The Himalaya over millennia has hosted deities, rishis, hunters, shepherds, cultivators, pilgrims, and mountaineers, but in our heavily polluted age today, its overarching benevolence is almost narrowing to the last gasp, as the luxury of breathing in rejuvenating mountain air and drinking the elixir of mountain streams shrinks. One literary talent who perceived the crucial link between inspiration and the benefits of breathing mountain air was Hari Dang, who forcefully endorsed the traditional Indic feeling of reverence for the range.
Attuned to life’s poetry, Hari Dang as climber, shikari and educator, at the Doon School, Dehra Dun, St. Paul’s, Darjeeling, and the Air Force School, New Delhi, was an inspiration to over a generation of students, whom he encouraged to question received wisdom and embrace the challenge of the outdoors. His outgoing personality tended to conceal the lyrical sensitivity revealed in Himalayan Rapture; this selection of their father’s writings published by his sons comes as a welcome riposte to the disdainful attitude of eminent Victorian surveyors concerned more for imperial prestige than Indian veneration.
Himalayan Rapture helps clarify the conundrum why rich and worldly successful careerists, at grave risk to their lives, fight their way grimly to an exposed summit for a moment of epiphany, the reward that comes from picking up what the author calls ‘the last terrestrial gauntlet…to find the fulfilment that rides the high air.’ This stirring summons is a reminder of how the Himalaya to the subcontinental imagination is much more than a barrier that prevents the monsoon clouds from escaping. As the archetypal bridge linking heaven and earth by which the blessings of the Ganga descend, the high Himalaya stands also as a symbolic staircase to the gods which even a king’s dog—if his master proves faithful—may ascend.

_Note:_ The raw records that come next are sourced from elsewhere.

-- ==== Sys2Proof/Machine/Ops.lean ====
section
/-! DEFINITION. The shared operations: outstanding accesses and scopes reached, publications, the trap ring, taking a
trap in a temporal group and in the Spur, and returning from one (R38, R137, R188 to R195, R301, R412 to R414). -/

namespace Sys2Proof.Machine

/-! ## Registers of the control kind -/

/-- A control register of a core changed. -/
def State.onCsr (s : State) (core : Nat) (f : Csrs → Csrs) : State := s.onCore core fun c => { c with csr := f c.csr }

/-- The Spur of a core changed. -/
def State.onSpur (s : State) (core : Nat) (f : Spur → Spur) : State := s.onCore core fun c => { c with spur := f c.spur }

/-! ## Outstanding accesses (R35, R38, R176) -/

/-- Whether an entry is a read record, which no actor waits for. -/
def Entry.isRecord (e : Entry) : Bool := match e.eff with | .readRec _ _ => true | _ => false
/-- An atomic. -/
def Entry.isRmw (e : Entry) : Bool := match e.eff with | .rmw _ _ _ => true | _ => false
/-- A store. -/
def Entry.stores (e : Entry) : Bool := match e.eff with | .store _ => true | _ => false

/-- Drained entries of an actor that have not applied. -/
def State.drained (s : State) (a : Nat) : List Entry :=
  (s.path ++ s.links.map Prod.snd).filter fun e => e.acc.actor = a && !e.isRecord

/-- Applied or refused entries of an actor that await their Acknowledge step. -/
def State.answered (s : State) (a : Nat) : List Done := s.done.filter fun d => d.e.acc.actor = a && !d.e.isRecord

/-- Whether an actor has an access outstanding. -/
def State.busy (s : State) (a : Nat) : Bool :=
  let x := s.actor a
  !x.loads.isEmpty || !x.storeQ.isEmpty || !(s.drained a).isEmpty || !(s.answered a).isEmpty

/-- The operations in a frame's replay entries. -/
def Frame.heldOps (f : Frame) : List LateOp := f.replay.flatMap Replay.ops

/-- The operations of a group that wait in the frame of which firmware has been told (R191). -/
def State.svcOps (s : State) (a : Nat) : List LateOp :=
  if isTgActor a then ((s.tg (coreOf a) (lowOf a)).svc.map Frame.heldOps).getD [] else []

/-- The operations of an actor whose homes have answered with a fault, held for a replay that has not begun (R190, R395): until
the frame is taken, and then until firmware resumes the group. Those in the frame of handler mode are not among them (log 96). -/
def State.heldOps (s : State) (a : Nat) : List LateOp :=
  if isTgActor a then (s.tg (coreOf a) (lowOf a)).late ++ s.svcOps a
  else if isQueueActor a then (mget {} (s.core (coreOf a)).queues (lowOf a - 0x84)).late
  else []

/-- The stores and atomics among held operations that have not been performed. -/
def heldEntries (l : List LateOp) : List Entry :=
  l.filterMap fun o => match o.op with | .entry e => if o.done then none else some e | .load _ => none
/-- The loads among them. -/
def heldLoads (l : List LateOp) : List Load :=
  l.filterMap fun o => match o.op with | .load x => if o.done then none else some x | .entry _ => none

/-- The access of a held operation. -/
def RepOp.acc : RepOp → Acc
  | .load l => l.acc
  | .entry e => e.acc

/-- The program-order numbers of an actor's outstanding accesses; one that is held for its replay has not completed (R176). -/
def State.outstanding (s : State) (a : Nat) : List Nat :=
  let x := s.actor a
  (x.loads.map (·.acc.pos) ++ x.storeQ.map (·.acc.pos) ++ (s.drained a).map (·.acc.pos) ++
    (s.answered a).map (·.e.acc.pos) ++ (s.heldOps a).map (·.op.acc.pos)).eraseDups

/-- Whether an access of an actor is outstanding or held for its replay: what WAITST waits for (R280). -/
def State.unsettled (s : State) (a : Nat) : Bool := s.busy a || !(s.heldOps a).isEmpty

/-- Whether every store and atomic of an actor older than `pos` has reached a scope (R38): one that its home has refused has
drained and has not been acknowledged. -/
def State.reached (s : State) (a pos : Nat) (sc : Scope) : Bool :=
  let q := (s.actor a).storeQ.filter fun e => e.acc.pos < pos
  let d := ((s.drained a) ++ (s.answered a).map Done.e ++ heldEntries (s.heldOps a)).filter fun e => e.acc.pos < pos
  let win (e : Entry) : Bool := match e.place with | .win _ _ => true | _ => false
  match sc with
  | .tg => true
  | .core => q.isEmpty && d.all fun e => s.eligible e.place
  | .clu | .dev => q.isEmpty && d.all win
  | .dom => q.isEmpty && d.isEmpty

/-- Whether every load of an actor older than `pos` has performed. -/
def State.loadsDone (s : State) (a pos : Nat) : Bool :=
  ((s.actor a).loads ++ heldLoads (s.heldOps a)).all fun l => pos ≤ l.acc.pos

/-- The wait of a release at a scope (R41). -/
def State.releaseReady (s : State) (a pos : Nat) (sc : Scope) : Bool := s.loadsDone a pos && s.reached a pos sc

/-- The core's view drops every copy (R41). Read records of unsent reads have been sent at the read (R319). -/
def State.dropCopies (s : State) (core : Nat) : State := s.onCore core fun c => { c with copies := [] }

/-- The invalidation of an acquire at a scope (R41, R43, R295). -/
def State.acquire (s : State) (core : Nat) (sc : Scope) : State :=
  match sc with
  | .tg | .core => s
  | _ => s.dropCopies core

/-! ## Publications (R301) -/

/-- A release-type operation: the actor's clock rises after it has published the current one. -/
def State.publish (s : State) (a : Nat) : State := s.onActor a fun x => { x with clk := x.clk + 1 }

/-- The entry an actor publishes now, with its vector. -/
def State.pubEntry (s : State) (a : Nat) : ViewEnt × BitVec 18 :=
  let x := s.actor a
  (⟨a, x.clk⟩, x.bc ++ x.bl ++ x.bd)

/-- An actor gains a published entry alone, as a barrier phase or RDZV gives it (R303). -/
def State.gainEntry (s : State) (a : Nat) (p : ViewEnt × BitVec 18) : State := s.onActor a fun x => x.gain p.1

/-- An actor gains a published entry and adopts its vector, as RGET and DQPOP do (R303, R304). -/
def State.gain (s : State) (a : Nat) (p : ViewEnt × BitVec 18) : State :=
  s.onActor a fun x =>
    (x.gain p.1).adopt a p.1.actor (p.2.extractLsb' 12 6) (p.2.extractLsb' 6 6) (p.2.extractLsb' 0 6)

/-- The vector of an actor. -/
def Actor.vec (x : Actor) : BitVec 18 := x.bc ++ x.bl ++ x.bd

/-- What a new access of an actor carries; `sc` is the code of its ordering scope, 0 for a plain access. -/
def State.newAcc (s : State) (a pos : Nat) (ipc spc seq : DWord) (sc : Nat) (acq rel : Bool) : Acc :=
  let x := s.actor a
  { actor := a, pos, ipc, spc, seq, clk := x.clk, sc, vec := x.vec, acq, rel
    mode := s.modeOf a, time := s.refTime }

/-- The number of an actor's next instruction in program order. -/
def State.nextPos (s : State) (a : Nat) : Nat := (s.actor a).pos + 1

/-- The actor's issue point moves past one instruction. -/
def State.bump (s : State) (a : Nat) : State := s.onActor a fun x => { x with pos := x.pos + 1 }

/-! ## The trap ring (R412 to R414) -/

/-- The 64 bytes of an entry (R413). -/
def RingPost.bytes (r : RingPost) (time : Nat) : List Byte :=
  let w4 : BitVec 64 := 0#2 ++ BitVec.ofNat 14 r.asid ++ 0#2 ++ BitVec.ofNat 6 r.vif ++ BitVec.ofNat 8 r.flags ++
    BitVec.ofNat 8 r.cause ++ 0#6 ++ BitVec.ofNat 18 r.actor
  leBytes 8 r.addr.toNat ++ leBytes 8 r.pc.toNat ++ leBytes 8 r.spc.toNat ++ leBytes 8 r.seq.toNat ++
  leBytes 8 w4.toNat ++ leBytes 8 time ++ leBytes 8 r.aux.toNat ++ leBytes 8 0

/-- The entry of a SERVICE event: flag 3 (R413). -/
def fService : Nat := 8

/-- The ring's write and read indices and size. -/
def TrapRing.widx (r : TrapRing) : Nat := (r.ctl.extractLsb' 0 17).toNat
/-- The firmware read index. -/
def TrapRing.ridx (r : TrapRing) : Nat := (r.rd.extractLsb' 0 17).toNat
/-- The size's logarithm. -/
def TrapRing.logn (r : TrapRing) : Nat := (r.base.extractLsb' 0 5).toNat
/-- Room in the ring. -/
def TrapRing.room (r : TrapRing) : Bool := (r.widx + 131072 - r.ridx) % 131072 < 2 ^ r.logn

/-- Bytes stored at the ring's next entry (R414 step 1); `none` when the ring is full or the store is refused. -/
def State.ringStore (s : State) (bytes : List Byte) : Option State :=
  let r := s.ring
  if !r.room then none
  else
    match s.ringPage 0 ((r.base.extractLsb' 12 44).toNat * 4096 + 64 * (r.widx % 2 ^ r.logn)) with
    | none => none
    | some a =>
      some { s.homeWrite a bytes with
        ring := { r with ctl := r.ctl.extractLsb' 17 47 ++ BitVec.ofNat 17 (r.widx + 1) } }

/-- One more lost notice of a core and cause. -/
def addLost (core cause : Nat) : List (Nat × Nat × Nat) → List (Nat × Nat × Nat)
  | [] => [(core, cause, 1)]
  | (c, k, n) :: l => if c = core && k = cause then (c, k, n + 1) :: l else (c, k, n) :: addLost core cause l

/-- An entry of an event at a time posted now (R414 steps 1 and 2). -/
def State.postNow (s : State) (p : RingPost) (time : Nat) : State :=
  match s.ringStore (p.bytes time) with
  | some s' => s'.driveSrc 2
  | none =>
    let r := s.ring
    let r := { r with ctl := r.ctl ||| 0x8000000000000000 }
    if p.flags / 8 % 2 = 1 then
      { s with ring := { r with
          marked := ⟨p.actor, p.cause, 0⟩ :: r.marked.filter fun m => !(m.actor = p.actor && m.image = 0) } }
    else { s with ring := { r with lost := addLost p.core p.cause r.lost } }

/-- Posting an entry (R414): in a saddle and its drain its stores wait for the end (R447). -/
def State.post (s : State) (p : RingPost) : State :=
  if s.drained? then { s with heldPosts := s.heldPosts ++ [(p, s.refTime)] } else s.postNow p s.refTime

/-- VIF and ASID of a core's launch. -/
def State.launchIds (s : State) (core : Nat) : Nat × Nat :=
  match (s.core core).launch with
  | some l => (l.vif, l.asid)
  | none => (0, 0)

That high mountain masses do exert a measurable force surprised Himalayan surveyors who had to compensate for their distorting effect. Hari Dang re-states the Himalaya’s power of attraction to such effect that having earlier deplored the absence of a pen that did justice to the intangible mystique of the range (by spelling out the secret of its timeless appeal), Himalayan Rapture announces that pen has arrived and it is Hari Dang’s own. As a forthright ideologist, his writings sprinkled with quotations from the poets—Coleridge and Wordsworth were both mountaineers—acquire a near visionary tone that offers further insights on the charged meeting of men with mountains recorded by William Blake.